One of the freedoms that Americans of any income bracket still enjoy is the freedom to give more to the government than the government already takes from them by force. If you think that the government can spend your money better than you can, you are free to write them an extra check each year and hand it over with your tax return. King grudgingly acknowledges that he, like everybody else, has that right but that is not enough for him. He wants to see the state take more from ‘rich’ people, himself included, by force, and thus put it to better uses than the rich people themselves ever could.
The essay is a bizarre document of economic illiteracy, political naivete, plain arrogance and bad language. Of course, Mr. King and his ‘liberal’ Hollywood friends, like Steven Spielberg, know how to put their wealth to good effect. They fund fire departments and run loss-making radio stations. But not all rich people are that enlightened. There are some who also “give their money away”, such as the hated Koch brothers who fund libertarian think tanks (Cato) or fund independent, coeducational schools, such as Deerfield Academy. For these deranged people we thankfully have a government that has the power to tax, take the wealth from these retards and puts it to all the good uses that only government (and the Stephens, King and Spielberg) can really appreciate. But even worse, there are those rich people who do not even “give their money away” but who – can you believe this? – invest it. They expect to make a return on it. For themselves! Sometimes even by investing abroad. (How unpatriotic!) With proper taxation we could get a better society with fewer and smaller investment portfolios and more government spending. Who can’t see the beauty in that?
But here is a real highlight:
At a rally in Florida (..), I pointed out that I was paying taxes of roughly 28 percent on my income. My question was, ‘How come I’m not paying 50?’
To which the proper answer, in Stephen-King-lingo, would be: Why the f@%& just 50%, Stephen? Why not 75%? — Well, come to think of it, why not 80% or 90%?
Let’s look at one of those enlightened places where the rich have for some time been paying – what’s the phrase, again? – their “fair share” of 50 percent or thereabout: France. According to King’s logic this must be a workers’ paradise by now, complete with great state schools, social mobility for children of all backgrounds, all-round social harmony and a balanced budget. Maybe, Mr. King, you should leave Planet Hollywood for a minute, buy yourself a first-class ticket to France and look for yourself.
Meanwhile, the debate in France is all about how to tax the ‘rich’ more. In progressive France, Mr. King’s ideas are way behind the curve. They seem positively, well, reactionary.

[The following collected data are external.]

-- ==== Sys2Proof/Laws/KeptChainRows.lean ====
section
/-!
SUPPORT. What the operations of Machine/ChainRows keep: the queue, the clock and the form of the stores.
-/

namespace Sys2Proof.Machine

theorem State.wakeTake_kept {q0 : List Instr} {n0 : Nat} {s : State} (p : ℕ) (f : Frame) (h : Kept q0 n0 s) : Kept q0 n0 (State.wakeTake s p f) := by
  unfold State.wakeTake
  with_reducible repeat' first | assumption | simp -zeta only [Kept.upd] | apply State.wake_kept | apply State.capture_kept | apply State.modChain_kept | apply Kept.ite | dsimp -zeta only | (extract_lets +onlyGivenNames z; first | (refine Kept.cut z ?_ ?_ <;> [subst z; (intro hz; clear_value z)]) | (refine Kept.cut2 z ?_ ?_ <;> [subst z; (intro hz; clear_value z)]) | (have hz : State → _ := z; clear hz; subst z) | clear_value z) | (intro; intros) | split

theorem State.frameRepeat_kept {q0 : List Instr} {n0 : Nat} {s : State} (p : ℕ) (f : Frame) (h : Kept q0 n0 s) : Kept q0 n0 (State.frameRepeat s p f) := by
  unfold State.frameRepeat
  with_reducible repeat' first | assumption | apply State.wakeTake_kept | apply State.passOn_kept | apply State.chnDrop_kept | apply Kept.ite | dsimp -zeta only | (extract_lets +onlyGivenNames z; first | (refine Kept.cut z ?_ ?_ <;> [subst z; (intro hz; clear_value z)]) | (refine Kept.cut2 z ?_ ?_ <;> [subst z; (intro hz; clear_value z)]) | (have hz : State → _ := z; clear hz; subst z) | clear_value z) | split

theorem State.appTake_kept {q0 : List Instr} {n0 : Nat} {s : State} (f : Frame) (h : Kept q0 n0 s) : Kept q0 n0 (State.appTake s f) := by
  unfold State.appTake
  with_reducible repeat' first | assumption | simp -zeta only [Kept.upd] | apply State.modChain_kept | apply State.setReg_kept | apply State.capture_kept | apply State.event_kept | apply Kept.put | dsimp -zeta only | (extract_lets +onlyGivenNames z; first | (refine Kept.cut z ?_ ?_ <;> [subst z; (intro hz; clear_value z)]) | (refine Kept.cut2 z ?_ ?_ <;> [subst z; (intro hz; clear_value z)]) | (have hz : State → _ := z; clear hz; subst z) | clear_value z) | (intro; intros)

theorem State.frameTake_kept {q0 : List Instr} {n0 : Nat} {s : State} (p : ℕ) (f : Frame) (h : Kept q0 n0 s) : Kept q0 n0 (State.frameTake s p f) := by
  unfold State.frameTake
  with_reducible repeat' first | assumption | simp -zeta only [Kept.upd] | apply State.modChain_kept | apply State.chnDrop_kept | apply State.cond_kept | apply State.wake_kept | apply State.appTake_kept | apply Kept.ite | dsimp -zeta only | (extract_lets +onlyGivenNames z; first | (refine Kept.cut z ?_ ?_ <;> [subst z; (intro hz; clear_value z)]) | (refine Kept.cut2 z ?_ ?_ <;> [subst z; (intro hz; clear_value z)]) | (have hz : State → _ := z; clear hz; subst z) | clear_value z) | (intro; intros) | split

theorem State.frameOn_kept {q0 : List Instr} {n0 : Nat} {s : State} (p : ℕ) (f : Frame) (h : Kept q0 n0 s) : Kept q0 n0 (State.frameOn s p f) := by
  unfold State.frameOn
  with_reducible repeat' first | assumption | simp -zeta only [Kept.upd] | apply State.modChain_kept | apply State.chnDrop_kept | apply State.freeBuffer_kept | apply Kept.ite | dsimp -zeta only | (intro; intros) | split

theorem State.frameActive_kept {q0 : List Instr} {n0 : Nat} {s : State} (p : ℕ) (f : Frame) (h : Kept q0 n0 s) : Kept q0 n0 (State.frameActive s p f) := by
  unfold State.frameActive
  with_reducible repeat' first | assumption | apply State.freeBuffer_kept | apply State.frameTake_kept | apply State.frameOn_kept | apply Kept.ite | dsimp -zeta only | (extract_lets +onlyGivenNames z; first | (refine Kept.cut z ?_ ?_ <;> [subst z; (intro hz; clear_value z)]) | (refine Kept.cut2 z ?_ ?_ <;> [subst z; (intro hz; clear_value z)]) | (have hz : State → _ := z; clear hz; subst z) | clear_value z) | split

theorem State.frameBad_kept {q0 : List Instr} {n0 : Nat} {s : State} (p : ℕ) (bytes : List Byte) (h : Kept q0 n0 s) : Kept q0 n0 (State.frameBad s p bytes) := by
  unfold State.frameBad
  with_reducible repeat' first | assumption | simp -zeta only [Kept.upd] | apply State.cond_kept | apply State.emit_kept | apply State.modPort_kept | apply State.wr_kept | apply State.count_kept | apply State.freeBuffer_kept | dsimp -zeta only | (extract_lets +onlyGivenNames z; first | (refine Kept.cut z ?_ ?_ <;> [subst z; (intro hz; clear_value z)]) | (refine Kept.cut2 z ?_ ?_ <;> [subst z; (intro hz; clear_value z)]) | (have hz : State → _ := z; clear hz; subst z) | clear_value z) | (intro; intros) | split

theorem State.frameIn_kept {q0 : List Instr} {n0 : Nat} {s : State} (p : ℕ) (bytes : List Byte) (ended : Bool) (h : Kept q0 n0 s) : Kept q0 n0 (State.frameIn s p bytes ended) := by
  unfold State.frameIn
  with_reducible repeat' first | assumption | simp -zeta only [Kept.upd] | apply State.wake_kept | apply State.frameRepeat_kept | apply State.frameActive_kept | apply State.wakeTake_kept | apply State.frameBad_kept | apply Kept.ite | dsimp -zeta only | split

theorem State.sendOut_kept {q0 : List Instr} {n0 : Nat} {s : State} (p : ℕ) (q : QFrame) (h : Kept q0 n0 s) : Kept q0 n0 (State.sendOut s p q) := by
  unfold State.sendOut
  with_reducible repeat' first | assumption | simp -zeta only [Kept.upd] | apply State.modChain_kept | apply State.emit_kept | apply State.modPort_kept | apply State.wr_kept | apply State.cond_kept | apply State.freeBuffer_kept | apply State.complete_kept | apply Kept.ite | dsimp -zeta only | (extract_lets +onlyGivenNames z; first | (refine Kept.cut z ?_ ?_ <;> [subst z; (intro hz; clear_value z)]) | (refine Kept.cut2 z ?_ ?_ <;> [subst z; (intro hz; clear_value z)]) | (have hz : State → _ := z; clear hz; subst z) | clear_value z) | (intro; intros) | split

theorem State.sendExpire_kept {q0 : List Instr} {n0 : Nat} {s : State} (h : Kept q0 n0 s) : Kept q0 n0 (State.sendExpire s) := by
  unfold State.sendExpire
  with_reducible repeat' first | assumption | simp -zeta only [Kept.upd] | apply State.modChain_kept | apply State.complete_kept | apply foldl_kept | apply foldl2_kept | apply Kept.ite | dsimp -zeta only | (extract_lets +onlyGivenNames z; first | (refine Kept.cut z ?_ ?_ <;> [subst z; (intro hz; clear_value z)]) | (refine Kept.cut2 z ?_ ?_ <;> [subst z; (intro hz; clear_value z)]) | (have hz : State → _ := z; clear hz; subst z) | clear_value z) | (intro; intros) | split

theorem State.memWords_kept {q0 : List Instr} {n0 : Nat} {s : State} (who : ℕ) (bar2 : Bool) (off n : ℕ)
    (h : Kept q0 n0 s) : Kept q0 n0 (State.memWords s who bar2 off n).2 := by
  induction n generalizing s off with
  | zero => exact h
  | succ n ih =>
    unfold State.memWords
    split
    · exact ih _ h
    · exact ih _ (State.readReg_kept _ _ _ h)

theorem State.memFill_kept {q0 : List Instr} {n0 : Nat} {s : State} (bar2 : Bool) (off : ℕ) (bs : List Byte) (n : ℕ)
    (h : Kept q0 n0 s) : Kept q0 n0 (State.memFill s bar2 off bs n) := by
  induction n generalizing s off bs with
  | zero => exact h
  | succ n ih =>
    unfold State.memFill
    exact ih _ _ (Kept.ite (State.writeSram_kept _ _ _ _ h) (State.writeReg_kept _ _ _ _ h))

theorem State.memRead_kept {q0 : List Instr} {n0 : Nat} {s : State} (src : BitVec 14) (payload : List Byte) (h : Kept q0 n0 s) : Kept q0 n0 (State.memRead s src payload) := by
  unfold State.memRead
  with_reducible repeat' first | assumption | apply State.memDenied_kept | apply State.memRsp_kept | apply State.memWords_kept | apply Kept.ite | dsimp -zeta only | (extract_lets +onlyGivenNames z; first | (refine Kept.cut z ?_ ?_ <;> [subst z; (intro hz; clear_value z)]) | (refine Kept.cut2 z ?_ ?_ <;> [subst z; (intro hz; clear_value z)]) | (have hz : State → _ := z; clear hz; subst z) | clear_value z) | split

theorem State.memWrite_kept {q0 : List Instr} {n0 : Nat} {s : State} (src : BitVec 14) (payload : List Byte) (h : Kept q0 n0 s) : Kept q0 n0 (State.memWrite s src payload) := by
  unfold State.memWrite
  with_reducible repeat' first | assumption | apply State.drop_kept | apply State.memDenied_kept | apply State.cond_kept | apply State.memRsp_kept | apply State.memFill_kept | apply Kept.ite | dsimp -zeta only | (extract_lets +onlyGivenNames z; first | (refine Kept.cut z ?_ ?_ <;> [subst z; (intro hz; clear_value z)]) | (refine Kept.cut2 z ?_ ?_ <;> [subst z; (intro hz; clear_value z)]) | (have hz : State → _ := z; clear hz; subst z) | clear_value z) | (intro; intros) | split

theorem State.creditTake_kept {q0 : List Instr} {n0 : Nat} {s : State} (p : ℕ) (freed : ℕ) (h : Kept q0 n0 s) : Kept q0 n0 (State.creditTake s p freed) := by
  unfold State.creditTake
  with_reducible repeat' first | assumption | apply State.partnerStart_kept | apply State.wr_kept | apply State.drainReply_kept | apply Kept.ite | dsimp -zeta only | (extract_lets +onlyGivenNames z; first | (refine Kept.cut z ?_ ?_ <;> [subst z; (intro hz; clear_value z)]) | (refine Kept.cut2 z ?_ ?_ <;> [subst z; (intro hz; clear_value z)]) | (have hz : State → _ := z; clear hz; subst z) | clear_value z) | split

theorem State.holdTake_kept {q0 : List Instr} {n0 : Nat} {s : State} (p : ℕ) (h : Kept q0 n0 s) : Kept q0 n0 (State.holdTake s p) := by
  unfold State.holdTake
  with_reducible repeat' first | assumption | simp -zeta only [Kept.upd] | apply State.emit_kept | apply State.hi_kept | apply State.modPort_kept | apply State.drainReply_kept | apply Kept.ite | dsimp -zeta only | (extract_lets +onlyGivenNames z; first | (refine Kept.cut z ?_ ?_ <;> [subst z; (intro hz; clear_value z)]) | (refine Kept.cut2 z ?_ ?_ <;> [subst z; (intro hz; clear_value z)]) | (have hz : State → _ := z; clear hz; subst z) | clear_value z) | (intro; intros) | split

theorem State.resetTake_kept {q0 : List Instr} {n0 : Nat} {s : State} (p : ℕ) (h : Kept q0 n0 s) : Kept q0 n0 (State.resetTake s p) := by
  unfold State.resetTake
  with_reducible repeat' first | assumption | simp -zeta only [Kept.upd] | apply State.count_kept | apply State.partnerReset_kept | apply State.hi_kept | apply State.modPort_kept | dsimp -zeta only | (intro; intros) | split

theorem State.linkctlTake_kept {q0 : List Instr} {n0 : Nat} {s : State} (p : ℕ) (code : ℕ) (h : Kept q0 n0 s) : Kept q0 n0 (State.linkctlTake s p code) := by
  unfold State.linkctlTake
  with_reducible repeat' first | assumption | simp -zeta only [Kept.upd] | apply State.holdTake_kept | apply State.partnerFinish_kept | apply State.resetTake_kept | apply Kept.ite | dsimp -zeta only | split

theorem State.join_kept {q0 : List Instr} {n0 : Nat} {s : State} (p : ℕ) (h : Kept q0 n0 s) : Kept q0 n0 (State.join s p) := by
  unfold State.join
  with_reducible repeat' first | assumption | apply State.partnerStart_kept | apply State.wr_kept | apply Kept.ite | split

theorem State.joinNext_kept {q0 : List Instr} {n0 : Nat} {s : State} (h : Kept q0 n0 s) : Kept q0 n0 (State.joinNext s) := by
  unfold State.joinNext
  with_reducible repeat' first | assumption | apply State.join_kept | apply State.wake_kept | apply Kept.ite | dsimp -zeta only | (extract_lets +onlyGivenNames z; first | (refine Kept.cut z ?_ ?_ <;> [subst z; (intro hz; clear_value z)]) | (refine Kept.cut2 z ?_ ?_ <;> [subst z; (intro hz; clear_value z)]) | (have hz : State → _ := z; clear hz; subst z) | clear_value z) | split

theorem State.syncTake_kept {q0 : List Instr} {n0 : Nat} {s : State} (p : ℕ) (ct : ℕ) (hops : ℕ) (frac : ℕ) (lag : ℕ) (h : Kept q0 n0 s) : Kept q0 n0 (State.syncTake s p ct hops frac lag) := by
  unfold State.syncTake
  with_reducible repeat' first | assumption | simp -zeta only [Kept.upd] | apply State.event_kept | apply State.wr_kept | apply State.modPort_kept | apply State.emit_kept | apply State.pickSource_kept | apply Kept.ite | dsimp -zeta only | (extract_lets +onlyGivenNames z; first | (refine Kept.cut z ?_ ?_ <;> [subst z; (intro hz; clear_value z)]) | (refine Kept.cut2 z ?_ ?_ <;> [subst z; (intro hz; clear_value z)]) | (have hz : State → _ := z; clear hz; subst z) | clear_value z) | (intro; intros) | split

“50% taxes for the rich? Stephen, mon ami, what are you? A Republicain?”
Soon-to-be President Francois Hollande suggested that upward of a million euro in income, the tax should be 75%, while his left-wing challenger, Jean-Luc Melenchon suggested that from a certain level the tax should be 100%, meaning that a maximum income is established, upwards of which everything will be taxed away and go to the state.
You see, Stephen, that is the problem with a ‘fair share’. Fairness is in the eye of the beholder.
What Stephen King and his rich ‘liberal’ friends don’t get is this: the government never has enough money. The state cannot handle money, period. It needs more and more. That is the nature of the state, in particular the nature of a modern social-democratic state that depends on the votes of the masses.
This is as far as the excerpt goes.